-- ==== Sys2Proof/Laws/Operands.lean ====
section
/-! SUPPORT. Operands on the command port are read back from the bytes that present them (notes/assumptions/5.md). -/

namespace Sys2Proof.Machine

theorem takeNat_natBytesFuel (k n : Nat) (h : n ≤ k) (rest : Bytes) :
    takeNat (natBytesFuel k n ++ rest) = some (n, rest) := by
  induction k generalizing n with
  | zero =>
    obtain rfl : n = 0 := by omega
    simp [natBytesFuel, takeNat]
  | succ k ih =>
    unfold natBytesFuel
    split
    · next hn =>
      have : (BitVec.ofNat 8 n).toNat = n := by simp; omega
      simp [takeNat, this, hn]
    · next hn =>
      have h1 : (BitVec.ofNat 8 (n % 128 + 128)).toNat = n % 128 + 128 := by simp; omega
      simp only [List.cons_append, takeNat, h1]
      rw [ih (n / 128) (by omega)]
      simp; omega

/-- A count is read back, and what follows it is left. -/
theorem takeNat_natBytes (n : Nat) (rest : Bytes) : takeNat (natBytes n ++ rest) = some (n, rest) :=
  takeNat_natBytesFuel n n le_rfl rest

/-- A sequence is read back, and what follows it is left. -/
theorem takeSeq_seqBytes (s rest : Bytes) : takeSeq (seqBytes s ++ rest) = some (s, rest) := by
  simp [takeSeq, seqBytes, takeNat_natBytes]

/-- Bytes that follow a count do not change it. -/
theorem takeNat_append {bs rest : Bytes} {n : Nat} (h : takeNat bs = some (n, rest)) (more : Bytes) :
    takeNat (bs ++ more) = some (n, rest ++ more) := by
  induction bs generalizing n rest with
  | nil => simp [takeNat] at h
  | cons b bs ih =>
    simp only [List.cons_append, takeNat] at h ⊢
    split at h
    · simp_all
    · cases hb : takeNat bs with
      | none => simp [hb] at h
      | some r =>
        obtain ⟨m, r'⟩ := r
        simp_all

end Sys2Proof.Machine
end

▸ Activity: Faithfully reproduce all of the material.

▸ Your response:
-- ==== Sys2Proof/Laws/Operands.lean ====
section
/-! SUPPORT. Operands on the command port are read back from the bytes that present them (notes/assumptions/5.md). -/

namespace Sys2Proof.Machine

theorem takeNat_natBytesFuel (k n : Nat) (h : n ≤ k) (rest : Bytes) :
    takeNat (natBytesFuel k n ++ rest) = some (n, rest) := by
  induction k generalizing n with
  | zero =>
    obtain rfl : n = 0 := by omega
    simp [natBytesFuel, takeNat]
  | succ k ih =>
    unfold natBytesFuel
    split
    · next hn =>
      have : (BitVec.ofNat 8 n).toNat = n := by simp; omega
      simp [takeNat, this, hn]
    · next hn =>
      have h1 : (BitVec.ofNat 8 (n % 128 + 128)).toNat = n % 128 + 128 := by simp; omega
      simp only [List.cons_append, takeNat, h1]
      rw [ih (n / 128) (by omega)]
      simp; omega

/-- A count is read back, and what follows it is left. -/
theorem takeNat_natBytes (n : Nat) (rest : Bytes) : takeNat (natBytes n ++ rest) = some (n, rest) :=
  takeNat_natBytesFuel n n le_rfl rest

/-- A sequence is read back, and what follows it is left. -/
theorem takeSeq_seqBytes (s rest : Bytes) : takeSeq (seqBytes s ++ rest) = some (s, rest) := by
  simp [takeSeq, seqBytes, takeNat_natBytes]

/-- Bytes that follow a count do not change it. -/
theorem takeNat_append {bs rest : Bytes} {n : Nat} (h : takeNat bs = some (n, rest)) (more : Bytes) :
    takeNat (bs ++ more) = some (n, rest ++ more) := by
  induction bs generalizing n rest with
  | nil => simp [takeNat] at h
  | cons b bs ih =>
    simp only [List.cons_append, takeNat] at h ⊢
    split at h
    · simp_all
    · cases hb : takeNat bs with
      | none => simp [hb] at h
      | some r =>
        obtain ⟨m, r'⟩ := r
        simp_all

end Sys2Proof.Machine
end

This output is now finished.